What you will do: All lines in the listing below that hold the string "causeCopyUnrecoverable" are to be tallied, with only the total reported.
----
/-- A write to the 32-bit register at `off`; offsets that hold none, and read-only registers, ignore it (R375, R377). -/
def write32 (off : Nat) (v : W32) (s : State) : State :=
  let n := v.toNat
  if off = 0x10000 then regWrite 1 true (setHost (fun h => { h with accessErr := h.accessErr && !bit n 11 })) s
  else if off = 0x11000 then regWrite 1 true (writePwrLimit v) s
  else if off = 0x12000 then writeRstCtrl v s
  else if off = 0x12004 then regWrite 1 true (writeRstBlock v) s
  else if off = 0x12010 then writeBootCtrl v s
  else if off = 0x14008 then regWrite 1 true (writeGbCtrl v) s
  else if off = 0x1400C then regWrite 1 true (writeGbHead v) s
  else if 0x14100 ≤ off && off < 0x1411C then regWrite 1 true (writeWinCtrl ((off - 0x14100) / 4) v) s
  else if off = 0x14140 then regWrite 1 true (writeCtrSel v) s
  else if off = 0x15000 then regWrite 2 true (writeBankStatus 0 v) s
  else if off = 0x15004 then regWrite 2 true (writeBankStatus 1 v) s
  else if off = 0x15018 then regWrite 2 true (selectSector v) s
  else if off = 0x16000 then regWrite 7 false (writeQstatCtrl v) s
  else if 0x1B000 ≤ off && off < 0x1B020 then regWrite 5 false (writePtrArea ((off - 0x1B000) / 4) v) s
  else if off = 0x1B020 then
    regWrite 5 false (fun x => { x with mem := { x.mem with resvRefused := x.mem.resvRefused && !bit n 31 } }) s
  else if off = 0x20000 then regWrite 1 true (writeAdminCtrl v) s
  else if 0x29000 ≤ off && off < 0x29040 then regWrite 8 false (writePortCtrl ((off - 0x29000) / 4) v) s
  else if off = 0x29040 then regWrite 8 false (writeDeviceId v) s
  else if off = 0x29044 then regWrite 8 false (writeFabricCtrl v) s
  else if 0x38000 ≤ off && off < 0x3800C then regWrite 4 false (writePool ((off - 0x38000) / 4 + 1) v) s
  else if off = 0x3800C then regWrite 4 false (writeLdgGc v) s
  else if off = 0x38010 then regWrite 4 false (writeLdgFold v) s
  else if off = 0x38014 then regWrite 4 false (writeClock v) s
  else if 0x40000 ≤ off && off < 0x48000 then regWrite 1 false (writeMsix (off - 0x40000) v) s
  else s

/-- A base or doorbell register of the ADMIN pair; ignored while the pair runs (R397). -/
def writeAdminReg (f : Rings → Rings) (s : State) : State := if s.rings.running then s else setRings f s

/-- Writable registers of 64 bits. -/
def is64 (off : Nat) : Bool :=
  off == 0x10010 || off == 0x14000 || (decide (0x1B200 ≤ off) && decide (off < 0x1B400)) || off == 0x20008 || off == 0x20010
    || off == 0x20018 || off == 0x20020 || off == 0x28010 || off == 0x28018 || off == 0x28020
    || (decide (0x30000 ≤ off) && decide (off < 0x38000)) || off == 0x38018

/-- A write to the 64-bit register at `off` (R377). -/
def write64 (off : Nat) (v : W64) (s : State) : State :=
  let n := v.toNat
  if off = 0x10010 then regWrite 1 true (setHost (fun h => { h with poisoned := h.poisoned && !bit n 2 })) s
  else if off = 0x14000 then
    regWrite 1 true (fun x => if x.evt.running then x else { x with evt := { x.evt with base := n / 4096 * 4096 } }) s
  else if 0x1B200 ≤ off && off < 0x1B400 then regWrite 5 false (writePtrResv ((off - 0x1B200) / 8) v) s
  else if off = 0x20008 then regWrite 1 true (writeAdminReg (fun r => { r with sqBase := n / 4096 * 4096 })) s
  else if off = 0x20010 then regWrite 1 true (writeAdminReg (fun r => { r with cqBase := n / 4096 * 4096 })) s
  else if off = 0x20018 then regWrite 1 true (writeAdminReg (fun r => { r with sqDb := n / 4 * 4 })) s
  else if off = 0x20020 then regWrite 1 true (writeAdminReg (fun r => { r with cqDb := n / 4 * 4 })) s
  else if off = 0x28010 then regWrite 7 false (writeRalLog v) s
  else if off = 0x28018 then regWrite 7 false (writeRalParam v) s
  else if off = 0x28020 then regWrite 7 false (writeRalShards v) s
  else if 0x30000 ≤ off && off < 0x38000 then regWrite 8 false (writeRoute ((off - 0x30000) / 8) v) s
  else if off = 0x38018 then
    regWrite 4 false (fun x => { x with flash := { x.flash with refused := x.flash.refused && !bit n 63 } }) s
  else s

/-- A 4-byte write: the lower half of a 64-bit register is staged, and its upper half writes the whole register (R375). An
upper half with nothing staged takes a lower half that the spec leaves open. -/
def store4 (off : Nat) (v : W32) (s : State) : State :=
  let base := off / 8 * 8
  if !is64 base then write32 off v s
  else if off = base then setHost (fun h => { h with staged := Tbl.put h.staged base v.toNat }) s
  else
    let d := drawFree s
    let r := match Tbl.look s.host.staged base with
      | some lo => (lo, s)
      | none => (d.1.toNat % 2 ^ 32, d.2)
    write64 base (BitVec.ofNat 64 (v.toNat * 2 ^ 32 + r.1)) (setHost (fun h => { h with staged := Tbl.del h.staged base }) r.2)
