/-- q × s of R108: the exact integer times an FP32 value, rounded once. -/
def mulIntF32 (q : Int) (sc : Nat) : Nat :=
  let neg := decide (q < 0)
  match f32.decode sc with
  | .nan => f32.nanBits
  | .inf sg => if q = 0 then f32.nanBits else (if neg != sg then f32.signBit else 0) + f32.infBits
  | .fin sg m e => (f32.round .tiesEven (neg != sg) (q.natAbs * m) e).1

/-- The scale stage on the value of row `i` and column `j` (R95, R107, R108). -/
def scaleStage (x : Tile) (p : BitVec 512) (rows i j v : Nat) : Nat :=
  let sa := prScaleAddr p
  let m := fun (k : Nat) => f32.canon (f32.mul .tiesEven v (f32At x sa k)).1
  match prScaleMode p with
  | 1 => m 0
  | 2 => m j
  | 3 => m i
  | 4 => mulIntF32 (sext 32 v) (f32.mul .tiesEven (f32At x sa i) (f32At x sa (rows + j))).1
  | _ => v

/-- The bias stage (R95). -/
def biasStage (x : Tile) (p : BitVec 512) (i j v : Nat) : Nat :=
  let add := fun (k : Nat) => f32.canon (f32.add .tiesEven v (f32At x (prBiasAddr p) k)).1
  match prBiasMode p with
  | 1 => add j
  | 2 => add i
  | _ => v

/-- The activation stage (R96): exact for ReLU, for NaN and for the infinities; else the part's value. -/
def activate (act v : Nat) : Nat :=
  match f32.decode v with
  | .nan => f32.nanBits
  | .inf neg =>
    if act = 0 then v
    else if !neg then (if 5 ≤ act then 0x3F800000 else v)
    else if act = 5 then 0xBF800000 else 0
  | .fin neg m _ =>
    if act = 0 then v
    else if act = 1 then (if neg || m = 0 then 0 else v)
    else (Config.activation act (BitVec.ofNat 32 v)).toNat

/-- The row-reduction result of the valid values of a row (R97). -/
def reduceRow (op : Nat) (int32 : Bool) (vs : List Nat) : List Byte :=
  let below := if int32 then (fun a b => decide (sext 32 a < sext 32 b)) else belowTotal
  let fix := fun (v : Nat) => if int32 then v else f32.plusZero (f32.canon v)
  let mx := (argBest below vs 0 none).getD (0, 0)
  let mn := (argBest (fun a b => below b a) vs 0 none).getD (0, 0)
  match op with
  | 1 => leBytes 4 (fix mx.2)
  | 2 => leBytes 4 (fix mn.2)
  | 3 => leBytes 4 mx.1
  | 4 => leBytes 4 (fix (match vs with
      | [] => 0
      | v :: rest => rest.foldl (fun a b => (f32.add .tiesEven a b).1) v))
  | 5 => leBytes 4 (fix mx.2) ++ leBytes 4 mx.1
  | _ => []

/-- Block index of column block `b` of output row `i` (R78). -/
def outBlock (line : Bool) (i b : Nat) : Nat := if line then i * 4 + b else (i / 128) * 512 + b * 128 + i % 128
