-- ==== Sys2Proof/Machine/Integrity.lean ====
section
/-! DEFINITION. The family of data-integrity commands (chapter 17). -/

namespace Sys2Proof.Machine

/-- New faults of a stacked-memory word: bits that invert, and cells that stick at what they then read as. -/
def wearWord (w : Nat) (errors stuck : W72) (s : State) : State :=
  let werr := if errors = 0#72 then s.mem.werr else Tbl.put s.mem.werr w (Tbl.lookD s.mem.werr w 0#72 ^^^ errors)
  let s1 := { s with mem := { s.mem with werr := werr } }
  if stuck = 0#72 then s1
  else
    let now := BitVec.ofNat 72 (rawWord w s1)
    let old := Tbl.lookD s1.ecc.cells w { mask := 0#72, value := 0#72 }
    let cells : StuckCells := { mask := old.mask ||| stuck, value := (old.value &&& ~~~stuck) ||| (now &&& stuck) }
    { s1 with ecc := { s1.ecc with cells := Tbl.put s1.ecc.cells w cells } }

/-- A word corrected again on the re-read has a stuck bit: logged, and kept while fewer than 256 are (R497). -/
def noteStuck (w bitPos : Nat) (s : State) : State :=
  let s1 := logEvent .integrityStuckBit (w * 8 + 2 ^ 64 * bitPos + 2 ^ 96 * (eccOf 0 s).corrected) s
  if s.ecc.known.length < 256 then { s1 with ecc := { s1.ecc with known := s1.ecc.known ++ [w] } } else s1

/-- One patrol read of word `w` (R497). -/
def patrol (w : Nat) (s : State) : State :=
  match w72Decode (rawWord w s) with
  | .clean _ => s
  | .uncorrectable syn => logUncorrectable 0 (w * 8) syn s
  | .corrected d _ =>
    let s1 := countCorrected 0 1 s
    if s.ecc.known.contains w then s1
    else
      let s2 := putStacked (w * 8) (leBytes 8 d) s1
      match w72Decode (rawWord w s2) with
      | .corrected _ pos => noteStuck w pos (countCorrected 0 1 s2)
      | _ => s2

/-- PATROL_READ (R496, R497): the Innkeeper reads a word, in which new faults may have arisen since. -/
def execPatrolRead (addr : BitVec 40) (errors : W72) (stuck : W72) (s : State) : Host.Outcome State Fault Refusal :=
  let w := addr.toNat / 8
  if !alive s || !released 5 s || Config.stackedEnd ≤ addr.toNat then .next s
  else .next (patrol w (wearWord w errors stuck s))

/-- What an access of a copy unit that ends as unrecoverable does to its owner (R498, R499). Unit 12 follows R320, and a
re-rank candidate is failed (R269). -/
def copyLost (unit tile entry : Nat) (s : State) : State :=
  match unit with
  | 9 => raiseFault causeFetchUnrecoverable tile true 0 0 7 s
  | 10 => raiseFault causeCopyUnrecoverable tile true 0 0 7 s
  | 11 => raiseFault causeCopyUnrecoverable tile true 0 0 7 s
  | 13 =>
    match Tbl.look s.mem.cellar entry with
    | some r => (match r.for_ with
      | .rerank _ _ => topUpReads (deliverRead entry r 15 false s)
      | _ => s)
    | none => s
  | _ => s

/-- COPY_REFETCH_COMPLETE (R498, R499): a copy unit has read its data again from the master. It does so at most twice for
an access; a third error, or a master that is lost, ends the access. `entry` is the address or entry, and `mask` the bytes
in error. -/
def execCopyRefetchComplete (unit : Fin 16) (result : RefetchResult) (tile : Fin 128) (entry : W32) (mask : Byte) (s : State) :
    Host.Outcome State Fault Refusal :=
  let u := unit.val
  if !alive s || u < 9 || 14 < u then .next s
  else
    let tries := Tbl.lookD s.ecc.retries u 0 + 1
    let s1 := countRefetched u s
    let ended := { s1 with ecc := { s1.ecc with retries := Tbl.del s1.ecc.retries u } }
    let lost := copyLost u tile.val entry.toNat (logUncorrectable u entry.toNat mask.toNat ended)
    .next (match result with
      | .clean => ended
      | .masterLost => lost
      | .parityAgain => if tries < 2 then { s1 with ecc := { s1.ecc with retries := Tbl.put s1.ecc.retries u tries } } else lost)

/-- INTEGRITY_CORRECTED_RATE_CHECK (R504): the end of a second. A unit with more than 1,000 corrections logs them, at most
once a minute. -/
def execIntegrityCorrectedRateCheck (unit : Fin 16) (s : State) : Host.Outcome State Fault Refusal :=
  let u := unit.val
  let k := Tbl.lookD s.ecc.lastSecond u 0
  let left := Tbl.lookD s.ecc.rateLogged u 0
  let logs := decide (1000 < k) && left == 0
  let s1 := { s with ecc := { s.ecc with
    lastSecond := Tbl.del s.ecc.lastSecond u
    rateLogged := if logs then Tbl.put s.ecc.rateLogged u 59 else if left ≤ 1 then Tbl.del s.ecc.rateLogged u
                  else Tbl.put s.ecc.rateLogged u (left - 1) } }
  .next (if logs then logEvent .integrityCorrectedRate (detailWords [u, k]) s1 else s1)

end Sys2Proof.Machine
end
----
Output for this task: 2